The Thurso isn't as good as it used to be. According to Jock Scott in Game Fish Records (1936), a total of 2,560 salmon were netted in one day from the Cruive pool in 1736. The first Viscount Thurso holds the river record, with 21 salmon in a day between midday and 7pm, when he had to go home for tea.
The golden days of the last century will probably never be repeated, such as the 1927 haul, when 2,245 salmon were captured. But the Thurso is still very good. A total of 1,075 salmon were landed in 2004. That's pretty spectacular for a small river where even duff casters can chuck a line to the opposite bank. And it produces salmon right from the start of the season on 11 January to the end, 5 October.
What makes the river unique is that it is entirely in the hands of one owner, Lord Thurso. The Sinclairs of Ulbster have held it since 1704, courtesy of a royal charter ("Thanks for the help. Have a river"). Quite why Lord Thurso lets others on his private river, I don't know. Perhaps he's just a generous chap. Perhaps he just doesn't like salmon. Best not to question his altruism. Why, the lease even gives you netting rights, though these are suspended for the next five years. More fish for the anglers that way.

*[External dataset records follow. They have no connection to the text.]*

/-- May the map change now: at a boundary, or with no program started (R155, R282)? -/
def Dev.mapFree (d : Dev) (t : Nat) : Bool :=
  let st := d.get (CMD.SEQ_STATE.STATE t)
  st == tsEMPTY || st == tsREADY || d.boundaryHolds t || (d.halted t && (d.tile t).wasReady)

/-- Apply the held writes of region descriptors and of the map, once nothing is in flight (R155, R230). -/
def Dev.pumpHeld (d : Dev) (t : Nat) : Dev :=
  let x := d.tile t
  let ready := x.heldRegion.filter (fun (off, _) => match regionOf t off with
    | some r => !d.regionBusy t r
    | none => true)
  let d := d.each ready (fun d (off, v) => d.regionStore t off v)
  let d := d.onTile t (fun x => { x with heldRegion := x.heldRegion.filter (fun h => !ready.contains h) })
  match x.heldMap with
  | some v => if x.arraysIdle && d.mapFree t then (d.applyMap t v).onTile t (fun x => { x with heldMap := none }) else d
  | none => d

/-- Does the tile's DMA issued before place `seq` still write region r of tile u? -/
def Dev.dmaInto (d : Dev) (t u r seq : Nat) : Bool :=
  let x := d.tile t
  let hits (i : TIns) (b : Bytes) : Bool :=
    let k := readDesc b
    decide (i.seq < seq) && k.dstReg && k.dstR == r && d.dstPhys t k == u
  x.dq.any (fun e => match e with | .ins i => hits i (descBytes x i) | .barrier _ => false)
    || x.chans.any (fun c => (c.2.queue ++ c.2.cur.toList ++ c.2.redo.toList).any (fun e => e.ins.any (fun i => hits i e.bytes)))

/-- R232 on the producing side of region r of logical tile l, which this tile feeds: at once, or when its DMA of the
micro-batch before has written its last byte there (R297). -/
def Dev.admitOrLatch (d : Dev) (t l r : Nat) : Dev :=
  let u := d.phys l
  let next := (d.tile t).nextSeq
  if d.dmaInto t u r next then d.onTile t (fun x => { x with latches := x.latches ++ [(l, r, next)] })
  else d.admitProducer u r

/-- Admissions of regions whose DMA of the micro-batch before has been written (R297). -/
def Dev.pumpLatch (d : Dev) (t : Nat) : Dev :=
  d.each (d.tile t).latches (fun d l =>
    let u := d.phys l.1
    if d.dmaInto t u l.2.1 l.2.2 then d
    else (d.onTile t (fun x => { x with latches := x.latches.erase l })).admitProducer u l.2.1)

/-- A pipeline that waits for its drain looks at it again when a tile of it has gone on (R301). -/
def Dev.pumpDrain (d : Dev) (t : Nat) : Dev :=
  match d.stageOf (d.logical t) with
  | some (p, _, m) => d.tryDrain p m
  | none => d

/-- Start whatever the queue heads allow. -/
def Dev.pump (d : Dev) (t : Nat) : Dev :=
  let d := d.freeWaits t
  let d := (d.pumpS 8 t).freeWaits t
  let d := (((d.pumpD 16 t).pumpLatch t).pumpM 16 t)
  let d := (d.each (List.range 8) (fun d a => d.pumpLoad t a)).pumpM 16 t
  ((d.pumpV 8 t).pumpMb t).pumpHeld t |>.pumpDrain t

/-! ## Issue -/

/-- What an attempt to issue gives: the tile after issue, a stall, or a halt with a status and
information. -/
inductive Issued where
  | ok (d : Dev)
  | stall (d : Dev)
  | halt (st info : Nat)
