-- ==== Sys2Proof/Machine/Flags.lean ====
section
/-! DEFINITION. The one-bit results of tile instructions: `CMP` and `PLOG` write predicate
registers (R268). The sticky arithmetic flags stand with the units that raise them: conversions in
Machine/Float.lean (R110), arrays in Machine/TileArray.lean (R147), the vector engine in
Machine/TileChain.lean (R219), write-adds in Machine/TileDma.lean (R349). -/

namespace Sys2Proof.Machine

/-- `CMP` FUNC: EQ, NE, LTU, GEU, LTS, GES. -/
def cmpFn (f a b : Nat) : Bool :=
  match f with
  | 0 => a == b
  | 1 => a != b
  | 2 => decide (a < b)
  | 3 => decide (b ≤ a)
  | 4 => decide (s64 a < s64 b)
  | _ => decide (s64 b ≤ s64 a)

/-- `PLOG` FUNC: AND, OR, XOR, ANDNOT, NOT. -/
def plogFn (f : Nat) (a b : Bool) : Bool :=
  match f with
  | 0 => a && b
  | 1 => a || b
  | 2 => a != b
  | 3 => a && !b
  | _ => !a

end Sys2Proof.Machine
end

The rights come with the chance to build your own fishing lodge, though we're not talking a hut with a kettle here. Drawings in the prospectus show a suggested lodge that is grander than most people's homes. It has six bedrooms, a housekeeper's room and dining hall. Clearly Lord Thurso's idea of one step up from a gardening shed.
On the downside, the asking price is "offers in excess of £800,000", with the site for that fishing "lodge" costing another £50,000. Then again, you can share the 99-year lease with five friends. Now that's what I call a Christmas present.